Чтобы она светилась.
Чтоб пахла она, как калач.
Или как мяч катилась,
Красный прекрасный мяч.
Едешь всё дальше и дальше,
Конца не видно пути.
Дорога всё та же, – та же, –
Никак с неё не сойти.
Надо уснуть поглубже,
Хоть бы ещё на миг.
То звонче они, то глуше, –
Мои голоса из книг.
Когда отправят в дорогу,
Куда пока не хочу –
Детская книга, ей-богу,
Потреплет меня по плечу.
***
Мели свою муку, Москва.
Пеки коржи и булки.
Сегодня кругом голова
В Столярном переулке.
Пиши колечки и крючки
На прописях недели,
Чтобы прочесть могли внучки,
Что было в самом деле.
Чей окаянный рыжий дед
Был комиссар и каин,
В пальто английское одет,
Хоть и пришёл с окраин.
Чья бабка – тонкие черты, –
Рабфаковка-смолянка.
Не первый гений красоты,
Но всё же итальянка…
Мели-мели, Москва, муку.
Всё удаётся людям.
Петух вскричит: «Кукареку!» –
И все мы живы будем.
Там, на Садовой – край земли.
И ты – бело, метельно –
Стели постель, Москва, стели –
Для Лёвы Рубинштейна.
***
– Почему я не кинулась этой бабке в объятья?..
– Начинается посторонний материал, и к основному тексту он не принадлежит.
-- ==== Sys2Proof/Laws/Claims.lean ====
section
/-!
SUPPORT. The module's own claim never decreases (R395): what each operation that changes the duplex state does to it.
-/
set_option linter.all false
set_option Elab.async false

namespace Sys2Proof.Machine

/-- The claim of a state is at most that of a later one. -/
def Claims (s t : State) : Prop := s.dup.claim ≤ t.dup.claim

namespace Claims
variable {s t u : State}

theorem refl : Claims s s := Nat.le_refl _
theorem trans (h : Claims s t) (k : Claims t u) : Claims s u := Nat.le_trans h k
theorem step (k : Claims t u) (h : Claims s t) : Claims s u := h.trans k
theorem after (k : Claims t u) (h : Claims s t) : Claims s u := h.trans k
theorem of_within {ps : List Part} {rs : Option (List Nat)} (h : Within ps rs s t) (hp : ps.contains .dup = false) : Claims s t := by
  have e : t.dup = s.dup := h.parts .dup (by simpa using hp)
  unfold Claims
  rw [e]
theorem cut (m : State) (h : Claims s m) (k : Claims s m → Claims s t) : Claims s t := k h
theorem ite {c : Prop} [Decidable c] (h : Claims s t) (k : Claims s u) : Claims s (if c then t else u) := by split <;> assumption
theorem foldl {α : Type} {f : State → α → State} {xs : List α} (hf : ∀ t x, Claims s t → Claims s (f t x)) (h : Claims s t) :
    Claims s (xs.foldl f t) := by
  induction xs generalizing t with
  | nil => exact h
  | cons x xs ih => exact ih (hf t x h)

/-- A state given by its fields. -/
def Fields (s : State) (regs : Tbl Word) (dup : DupSt) : Prop := s.dup.claim ≤ dup.claim

theorem of_mk {regs : Tbl Word} {cfg : CfgSt} {hif : HifSt} {pwr : PwrSt} {start : StartSt} {fco : FcoSt} {evr : EvrSt} {pmc : PmcSt} {dup : DupSt} {tim : TimSt} {kst : KstSt} {model : ModelSt} {rnd : RndSt} {chu : ChuSt} {sep : SepSt} {ctr : CtrSt} {disp : DispSt} {lpe : LpeSt} {tly : TlySt} {cyc : CycSt} {fio : FioSt} {upd : UpdSt} {out : List Out} {free : Nat} {pending : List Instr} :
    Claims s (State.mk regs cfg hif pwr start fco evr pmc dup tim kst model rnd chu sep ctr disp lpe tly cyc fio upd out free pending) ↔ Fields s regs dup := Iff.rfl

theorem upd {regs : Tbl Word} {dup : DupSt} (hr : regs = t.regs) (h : Claims s t) (hc : t.dup.claim ≤ dup.claim) : Fields s regs dup :=
  Nat.le_trans h hc

end Claims

theorem dupSet_claims (f : DupSt → DupSt) (s : State) (hf : ∀ d, d.claim ≤ (f d).claim) : Claims s (dupSet f s) := hf s.dup

theorem withOp_claims {s u : State} {r : Req} {ops : List Nat} {buf : Option Bytes} {f : Desc → Bytes → State → State}
    (hf : ∀ d b t, Claims s t → Claims s (f d b t)) (h : Claims s u) : Claims s (withOp r ops buf f u) := by
  unfold withOp
  split
  · exact h
  · refine Claims.ite h (Claims.ite (Claims.step (Claims.of_within (finish_within _ _ _ _) (by decide)) h) (hf _ _ _ (Claims.ite h ?_)))
    exact Claims.step (Claims.of_within (bwAdd_within _ _ _ _) (by decide)) (Claims.step (Claims.of_within (pmcAdd_within _ _ _) (by decide)) h)
theorem inlineOp_claims {s u : State} {r : Req} {op len : Nat} {f : Bytes → State → State}
    (hf : ∀ b t, Claims s t → Claims s (f b t)) (h : Claims s u) : Claims s (inlineOp r op len f u) := by
  unfold inlineOp
  refine withOp_claims (fun d b t k => ?_) h
  split
  · exact Claims.step (Claims.of_within (finish_within _ _ _ _) (by decide)) k
  · exact hf b t k
theorem recordOp_claims {s u : State} {r : Req} {op len : Nat} {buf : Bytes} {f : Bytes → State → State}
    (hf : ∀ b t, Claims s t → Claims s (f b t)) (h : Claims s u) : Claims s (recordOp r op len buf f u) := by
  unfold recordOp
  refine withOp_claims (fun d b t k => ?_) h
  split
  · exact Claims.step (Claims.of_within (finish_within _ _ _ _) (by decide)) k
  · exact hf b t k
theorem scopeOp_claims {s u : State} {scope : Nat} {r : Req} {f : Bytes → State → State}
    (hf : ∀ b t, Claims s t → Claims s (f b t)) (h : Claims s u) : Claims s (scopeOp scope r f u) := by
  unfold scopeOp
  refine inlineOp_claims (fun b t k => ?_) h
  dsimp only
  exact Claims.ite (Claims.step (Claims.of_within (updEnd_within _ _ _ _ _) (by decide)) k) (Claims.ite (hf b t k) k)
theorem pushOp_claims {s u : State} {r : Req} {op row : Nat} {buf : Bytes} {go : Bytes → Nat → Nat → State → State}
    (hf : ∀ b a n t, Claims s t → Claims s (go b a n t)) (h : Claims s u) : Claims s (pushOp r op row buf go u) := by
  unfold pushOp
  refine withOp_claims (fun d b t k => ?_) h
  dsimp only
  have e : ∀ a c, Claims s (finish r a c t) := fun a c => Claims.step (Claims.of_within (finish_within _ _ _ _) (by decide)) k
  exact Claims.ite (e _ _) (Claims.ite (e _ _) (Claims.ite (e _ _) (Claims.ite (e _ _) (Claims.ite (e _ _) (hf _ _ _ _ k)))))
theorem morOp_claims {s u : State} {action : Nat} {r : Req} {f : Req → State → State}
    (hf : ∀ t, Claims s t → Claims s (f r t)) (h : Claims s u) : Claims s (morOp action f r u) := by
  unfold morOp
  refine inlineOp_claims (fun b t k => ?_) h
  dsimp only
  exact Claims.ite (Claims.step (Claims.of_within (finish_within _ _ _ _) (by decide)) k) (Claims.ite (hf t k) k)
theorem pointOp_claims {s u : State} {r : Req} {mid q : Nat} {go : State → State}
    (hf : ∀ t, Claims s t → Claims s (go t)) (h : Claims s u) : Claims s (pointOp r mid q go u) := by
  unfold pointOp
  refine Claims.ite (Claims.step (Claims.of_within (finish_within _ _ _ _) (by decide)) h) ?_
  split
  · exact Claims.step (Claims.of_within (finish_within _ _ _ _) (by decide)) h
  · exact hf u h
theorem readBy_claims {s u : State} {who : Requester} {f : State → State}
    (hf : ∀ t, Claims s t → Claims s (f t)) (h : Claims s u) : Claims s (readBy who f u) := by
  unfold readBy
  exact Claims.ite h (Claims.ite (Claims.step (Claims.of_within (pmcAdd_within _ _ _) (by decide)) (hf u h)) (hf u h))
theorem writeBy_claims {s u : State} {who : Requester} {f : State → State}
    (hf : ∀ t, Claims s t → Claims s (f t)) (h : Claims s u) : Claims s (writeBy who f u) := by
  unfold writeBy
  exact Claims.ite h (Claims.ite (Claims.step (Claims.of_within (pmcAdd_within _ _ _) (by decide)) (hf u h)) (hf u h))
theorem changeOf_claims {s u : State} {f : BitVec 64 → Nat → Nat → State → State} {b : Bytes}
    (hf : ∀ i k v t, Claims s t → Claims s (f i k v t)) (h : Claims s u) : Claims s (changeOf f b u) :=
  hf _ _ _ u h

theorem sendPeer_claims (b : PeerBody) (s : State) : Claims s (sendPeer b s) := by
  unfold sendPeer
  repeat' first
    | with_reducible apply Claims.refl
    | with_reducible assumption
    | (intro (y : DupSt); subst y)
    | (intro y; with_reducible refine Claims.cut y ?_ ?_; (on_goal 2 => clear_value y; intro _); (on_goal 1 => subst y))
    | (intro y; clear_value y)
    | (intro y; subst y)
    | intro _
    | lift_lets -underBinder
    | (with_reducible apply Claims.step (Claims.of_within (emit_within _ _) (by decide)))
    | (with_reducible apply Claims.step (Claims.of_within (pmcAdd_within _ _ _) (by decide)))
    | (simp -zeta only [Claims.of_mk]; with_reducible refine Claims.upd (by with_reducible rfl) ?_ (by exact Nat.le_refl _))
    | with_reducible apply Claims.ite
    | with_reducible apply Claims.foldl
    | split
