@[simp] theorem setReg_cfg (x1 : Nat) (w : Word) (s : State) : (setReg x1 w s).cfg = s.cfg :=
  (setReg_within x1 w s).parts .cfg (by decide)
@[simp] theorem setReg_hif (x1 : Nat) (w : Word) (s : State) : (setReg x1 w s).hif = s.hif :=
  (setReg_within x1 w s).parts .hif (by decide)
@[simp] theorem setReg_pwr (x1 : Nat) (w : Word) (s : State) : (setReg x1 w s).pwr = s.pwr :=
  (setReg_within x1 w s).parts .pwr (by decide)
@[simp] theorem setReg_start (x1 : Nat) (w : Word) (s : State) : (setReg x1 w s).start = s.start :=
  (setReg_within x1 w s).parts .start (by decide)
@[simp] theorem setReg_fco (x1 : Nat) (w : Word) (s : State) : (setReg x1 w s).fco = s.fco :=
  (setReg_within x1 w s).parts .fco (by decide)
@[simp] theorem setReg_evr (x1 : Nat) (w : Word) (s : State) : (setReg x1 w s).evr = s.evr :=
  (setReg_within x1 w s).parts .evr (by decide)
@[simp] theorem setReg_pmc (x1 : Nat) (w : Word) (s : State) : (setReg x1 w s).pmc = s.pmc :=
  (setReg_within x1 w s).parts .pmc (by decide)
@[simp] theorem setReg_dup (x1 : Nat) (w : Word) (s : State) : (setReg x1 w s).dup = s.dup :=
  (setReg_within x1 w s).parts .dup (by decide)
@[simp] theorem setReg_tim (x1 : Nat) (w : Word) (s : State) : (setReg x1 w s).tim = s.tim :=
  (setReg_within x1 w s).parts .tim (by decide)
@[simp] theorem setReg_kst (x1 : Nat) (w : Word) (s : State) : (setReg x1 w s).kst = s.kst :=
  (setReg_within x1 w s).parts .kst (by decide)
@[simp] theorem setReg_model (x1 : Nat) (w : Word) (s : State) : (setReg x1 w s).model = s.model :=
  (setReg_within x1 w s).parts .model (by decide)
@[simp] theorem setReg_rnd (x1 : Nat) (w : Word) (s : State) : (setReg x1 w s).rnd = s.rnd :=
  (setReg_within x1 w s).parts .rnd (by decide)
@[simp] theorem setReg_chu (x1 : Nat) (w : Word) (s : State) : (setReg x1 w s).chu = s.chu :=
  (setReg_within x1 w s).parts .chu (by decide)
@[simp] theorem setReg_sep (x1 : Nat) (w : Word) (s : State) : (setReg x1 w s).sep = s.sep :=
  (setReg_within x1 w s).parts .sep (by decide)
@[simp] theorem setReg_ctr (x1 : Nat) (w : Word) (s : State) : (setReg x1 w s).ctr = s.ctr :=
  (setReg_within x1 w s).parts .ctr (by decide)
@[simp] theorem setReg_disp (x1 : Nat) (w : Word) (s : State) : (setReg x1 w s).disp = s.disp :=
  (setReg_within x1 w s).parts .disp (by decide)
@[simp] theorem setReg_lpe (x1 : Nat) (w : Word) (s : State) : (setReg x1 w s).lpe = s.lpe :=
  (setReg_within x1 w s).parts .lpe (by decide)
@[simp] theorem setReg_tly (x1 : Nat) (w : Word) (s : State) : (setReg x1 w s).tly = s.tly :=
  (setReg_within x1 w s).parts .tly (by decide)
@[simp] theorem setReg_cyc (x1 : Nat) (w : Word) (s : State) : (setReg x1 w s).cyc = s.cyc :=
  (setReg_within x1 w s).parts .cyc (by decide)
@[simp] theorem setReg_fio (x1 : Nat) (w : Word) (s : State) : (setReg x1 w s).fio = s.fio :=
  (setReg_within x1 w s).parts .fio (by decide)
@[simp] theorem setReg_upd (x1 : Nat) (w : Word) (s : State) : (setReg x1 w s).upd = s.upd :=
  (setReg_within x1 w s).parts .upd (by decide)
@[simp] theorem setReg_out (x1 : Nat) (w : Word) (s : State) : (setReg x1 w s).out = s.out :=
  (setReg_within x1 w s).parts .out (by decide)
@[simp] theorem setReg_free (x1 : Nat) (w : Word) (s : State) : (setReg x1 w s).free = s.free :=
  (setReg_within x1 w s).parts .free (by decide)
@[simp] theorem setReg_pending (x1 : Nat) (w : Word) (s : State) : (setReg x1 w s).pending = s.pending := (setReg_within x1 w s).pending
Мы бы с ней обхватили друг друга,
как воротниковские братья.
Как какие-нибудь партизаны и ветераны,
Мы б стояли и слёзы друг другу бы утирали.
Вот я вижу её – скользящую, будто на киноплёнке,
В этой самой московской, немодной, но теплой дублёнке.
Вот она наклонилась к моей
хулиганской дурацкой собаке.
Подаёт мне какие-то слабые, братские знаки…
– Вы одна? – говорю я потерянно. – Скользко с утра,
что ни день, то ужасный.
Он же вечно при вас был, чуть не вчера,
ваш бигль, ваш товарищ ушастый.
– Вот и всё, – говорит она.
– Нет моего сокровенного братца.
Сколько лет он пытался до вашего молчуна
Дорваться, добраться…
– Ах ты, Господи, – я говорю как-то даже фальшиво. –
Вы мужайтесь, пожалуйста, вот вам моя директива.
Может, всё же возьмёте щенка?
Той же самой ушастой породы?
Будет вам утешение всё же пока,
И даже на годы.
Говорю эти глупости, внушительно и фальшиво.
Вижу, как она морщится. Как ей паршиво.
Может, даже и у меня ещё есть годов чуть не десяток.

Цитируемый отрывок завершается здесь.